**DATA FOR ANALYSIS:**

section
/-! The invariant (10_state.md, 20_memory.md, 60_exceptions.md, 70_reset_and_hazards.md): what each input keeps of it, and the
obligations on reset values and the invariant. -/

namespace Sys2Proof.Proofs

open Sys2Proof Sys2Proof.Machine Sys2Proof.Claims

/-! ### What an accepted command may write -/

/-- The destination region of an accepted command that writes it lies in the buffer (R163, R164). -/
theorem dstFits_of_validate {i : Instr} {s : State} (h : validate i s = none) (hw : writesDst i = true) : DstFits s := by
  obtain ⟨_, hfits, _⟩ := (validate_eq_none i s).1 h
  refine hfits (dstRegion s) ?_
  cases i with
  | stream | aeadEnc | aeadDec => simp [regions]
  | _ => cases hw

/-- The validation of a command reports only codes the block raises (R160, R163). -/
theorem validate_raised {i : Instr} {s : State} {e : ErrCode} (h : validate i s = some e) : e.raised = true := by
  unfold validate at h
  split_ifs at h <;> cases h <;> rfl

theorem validateWord_raised {v : Word} {s : State} {e : ErrCode} (h : validateWord v s = some e) : e.raised = true := by
  cases hd : decode v with
  | ok i => exact validate_raised ((validateWord_of_decode hd s).symm.trans h)
  | error r =>
    rw [validateWord_illegal (by simp [hd])] at h
    cases h
    rfl

/-! ### The invariant of an idle and of a busy state -/

/-- Idle and out of reset, the invariant speaks of the parameters, the buffer and the error code alone. -/
theorem inv_of_idle {t : State} (hc : t.cfg.wf = true) (hwf : Memory.wf t.buf) (hin : Memory.within t.cfg.bufBytes t.buf)
    (hp : t.pending = none) (he : ∀ e, t.error = some e → e.raised = true) (hr : t.inReset = false) : t.Inv where
  cfgWf := hc
  bufWf := hwf
  bufWithin := hin
  pendingIsCmd := by simp [hp]
  pendingValid := by simp [hp]
  busyReport := by simp [State.busy, hp]
  errorRaised := he
  heldInReset := by simp [hr]

/-- A command just accepted, out of reset: the report is clear, CMD decodes to it and its checks pass. -/
theorem inv_of_pending {t : State} {i : Instr} (hc : t.cfg.wf = true) (hwf : Memory.wf t.buf)
    (hin : Memory.within t.cfg.bufBytes t.buf) (hp : t.pending = some i) (hcmd : decode t.cmd = .ok i)
    (hv : validate i t = none) (hd : t.done = false) (he : t.error = none) (hr : t.inReset = false) : t.Inv where
  cfgWf := hc
  bufWf := hwf
  bufWithin := hin
  pendingIsCmd := by simp [hp, hcmd]
  pendingValid := by simp [hp, hv]
  busyReport := fun _ => ⟨hd, he⟩
  errorRaised := by simp [he]
  heldInReset := by simp [hr]

theorem busy_of_pending {s : State} {i : Instr} (h : s.pending = some i) : s.busy = true := by
  simp [State.busy, h]

theorem pending_of_busy {s : State} (h : s.busy = true) : ∃ i, s.pending = some i :=
  Option.isSome_iff_exists.1 h

theorem pending_of_not_busy {s : State} (h : s.busy = false) : s.pending = none :=
  Option.isNone_iff_eq_none.1 (Option.isSome_eq_false_iff.1 h)

/-! ### What each input keeps of the invariant -/

section
variable {s : State} (hs : s.Inv)
include hs

/-- The coming inputs, the response and the count of draws are no part of the invariant. -/
theorem inv_own_fields (l : List Input) (r : Option Response) (n : Nat) :
    ({ s with inputs := l, resp := r, draws := n } : State).Inv where
  cfgWf := hs.cfgWf
  bufWf := hs.bufWf
  bufWithin := hs.bufWithin
  pendingIsCmd := hs.pendingIsCmd
  pendingValid := fun i hi => (validate_congr rfl rfl rfl rfl rfl rfl rfl).trans (hs.pendingValid i hi)
  busyReport := hs.busyReport
  errorRaised := hs.errorRaised
  heldInReset := fun hr => by
    cases hs.heldInReset hr
    constructor <;> assumption

theorem inv_setInputs (l : List Input) : (setInputs l s).Inv := inv_own_fields hs l s.resp s.draws

theorem inv_respond (b : BusStatus) (d : Option Word) : (respond b d s).Inv :=
  inv_own_fields hs s.inputs (some { status := b, data := d }) s.draws

theorem not_inReset_of_pending {i : Instr} (hp : s.pending = some i) : s.inReset = false := by
  by_contra hr
  have hreset := (hs.heldInReset (by simpa using hr)).pending
  simp [hp] at hreset

/-- The completion of the pending command, whose checks pass, writes inside the buffer and leaves the block idle. -/
theorem exec_keeps_inv {i : Instr} {t : State} (hp : s.pending = some i) (h : exec i s = .next t) : t.Inv := by
  have hv := hs.pendingValid i hp
  rcases exec_cases i s with ⟨e, he, _⟩ | ⟨_, x, p, g, b, hx, hkeep, hwrite⟩
  · simp [hv] at he
  · rw [hx] at h
    cases h
    have hb : Memory.wf b ∧ Memory.within s.cfg.bufBytes b := by
      cases hd : writesDst i with
      | false => exact hkeep hd ▸ ⟨hs.bufWf, hs.bufWithin⟩
      | true =>
        obtain ⟨m, hm, rfl⟩ := hwrite hd
        have hfits := dstFits_of_validate hv hd
        exact ⟨wf_writeBytes hs.bufWf _ _, within_writeBytes hs.bufWithin _ _ (by omega)⟩
    have hr := not_inReset_of_pending hs hp
    exact inv_of_idle hs.cfgWf hb.1 hb.2 rfl hs.errorRaised hr

/-- A register write while idle, the issue of a command among them. -/
theorem writeReg_keeps_inv (hb : s.busy = false) (hr : s.inReset = false) (r : Reg) (v : Word) : (writeReg r v s).Inv := by
  have hp := pending_of_not_busy hb
  cases r with
  | cmd =>
    rw [writeReg]
    rcases issue_cases v s with ⟨e, he, hi⟩ | ⟨i, hd, hv, hi⟩ <;> rw [hi]
    · refine inv_of_idle hs.cfgWf hs.bufWf hs.bufWithin rfl (fun e' he' => ?_) hr
      cases he'
      exact validateWord_raised he
    · exact inv_of_pending hs.cfgWf hs.bufWf hs.bufWithin rfl hd ((validate_congr rfl rfl rfl rfl rfl rfl rfl).trans hv) rfl
        rfl hr
  | status =>
    refine inv_of_idle hs.cfgWf hs.bufWf hs.bufWithin hp (fun e he => hs.errorRaised e ?_) hr
    rw [writeReg, writeStatus_error] at he
    split_ifs at he
    exact he
  | _ => exact inv_of_idle hs.cfgWf hs.bufWf hs.bufWithin hp hs.errorRaised hr

/-- A write that takes effect while idle: a register, or four bytes of one word inside the buffer. -/
theorem writeLocation_keeps_inv (hb : s.busy = false) (hr : s.inReset = false) {off : Nat} (h4 : off % 4 = 0) (v : Word) :
    (writeLocation (locate s.cfg.bufBytes off) v s).Inv := by
  cases hl : locate s.cfg.bufBytes off with
  | reg r => exact writeReg_keeps_inv hs hb hr r v
  | unmapped => exact hs
  | buffer o =>
    obtain ⟨ho, hoff⟩ := lt_of_locate_buffer hl
    have hword := word_within hs.cfgWf (show o % 4 = 0 by omega) ho
    exact inv_of_idle hs.cfgWf (wf_writeBytes hs.bufWf _ _)
      (within_writeBytes hs.bufWithin _ _ (by rwa [wordBytes_length])) (pending_of_not_busy hb) hs.errorRaised hr

theorem hostAccess_keeps_inv (hr : s.inReset = false) (a : Access) : (hostAccess a s).Inv := by
  cases hb : s.busy with
  | true =>
    obtain ⟨i, hp⟩ := pending_of_busy hb
    obtain ⟨hdone, herr⟩ := hs.busyReport hb
    obtain ⟨q, d, e, w, r, n, h, hd, he⟩ := hostAccess_while_busy hb a
    rw [h]
    exact inv_of_pending hs.cfgWf hs.bufWf hs.bufWithin hp (hs.pendingIsCmd i hp)
      ((validate_congr rfl rfl rfl rfl rfl rfl rfl).trans (hs.pendingValid i hp)) (hd hdone) (he herr) hr
  | false =>
    rcases hostAccess_cases a s with ⟨_, d, h⟩ | ⟨_, hb', _⟩ | ⟨_, w, h⟩ | ⟨_, hb', _⟩ | ⟨he, off, width, en, v, rfl, _, h⟩
    · exact h ▸ inv_respond hs _ _
    · simp [hb] at hb'
    · exact h ▸ inv_respond hs _ _
    · simp [hb] at hb'
    · obtain ⟨_, _, h4⟩ := write_of_no_busError he
      exact h ▸ inv_respond (writeLocation_keeps_inv hs hb hr h4 v) _ _

end

/-! ### Reset -/

theorem assertReset_registersReset (s : State) : (assertReset s).RegistersReset := by
  constructor <;> rfl

/-- What a reset leaves in the buffer: the buffer as it was, or that with bytes of the abandoned command's destination written. -/
theorem bufAfterReset_cases (s : State) :
    bufAfterReset s = s.buf ∨
    ∃ i m, s.pending = some i ∧ writesDst i = true ∧ m.length = s.len.toNat ∧
      bufAfterReset s = Memory.writeBytes s.buf s.dst.toNat m := by
  cases hp : s.pending with
  | none => exact .inl (by rw [bufAfterReset, hp])
  | some i =>
    cases hd : writesDst i with
    | false => exact .inl (by simp [bufAfterReset, hp, hd])
    | true =>
      have hbuf : bufAfterReset s = Memory.writeBytes s.buf s.dst.toNat
          ((List.range s.len.toNat).map fun k => Config.abandonedByte s.draws (s.dst.toNat + k)) := by
        simp [bufAfterReset, hp, hd, dstRegion]
      exact .inr ⟨i, _, rfl, hd, by simp, hbuf⟩

theorem assertReset_keeps_inv {s : State} (hs : s.Inv) : (assertReset s).Inv := by
  have hb : Memory.wf (bufAfterReset s) ∧ Memory.within s.cfg.bufBytes (bufAfterReset s) := by
    rcases bufAfterReset_cases s with h | ⟨i, m, hp, hd, hm, h⟩ <;> rw [h]
    · exact ⟨hs.bufWf, hs.bufWithin⟩
    · have hfits := dstFits_of_validate (hs.pendingValid i hp) hd
      exact ⟨wf_writeBytes hs.bufWf _ _, within_writeBytes hs.bufWithin _ _ (by omega)⟩
  exact {
    cfgWf := hs.cfgWf
    bufWf := hb.1
    bufWithin := hb.2
    pendingIsCmd := nofun
    pendingValid := nofun
    busyReport := nofun
    errorRaised := nofun
    heldInReset := fun _ => assertReset_registersReset s }

theorem releaseReset_keeps_inv {s : State} (hs : s.Inv) : (releaseReset s).Inv where
  cfgWf := hs.cfgWf
  bufWf := hs.bufWf
  bufWithin := hs.bufWithin
  pendingIsCmd := hs.pendingIsCmd
  pendingValid := fun i hi => (validate_congr rfl rfl rfl rfl rfl rfl rfl).trans (hs.pendingValid i hi)
  busyReport := hs.busyReport
  errorRaised := hs.errorRaised
  heldInReset := nofun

**WHAT THE TASK REQUIRES:** Using the material above, report each line where "heldInReset" occurs.

**SOLVED EXERCISE:**
  heldInReset := by simp [hr]
  heldInReset := by simp [hr]
  heldInReset := fun hr => by
    cases hs.heldInReset hr
  have hreset := (hs.heldInReset (by simpa using hr)).pending
    heldInReset := fun _ => assertReset_registersReset s }
  heldInReset := nofun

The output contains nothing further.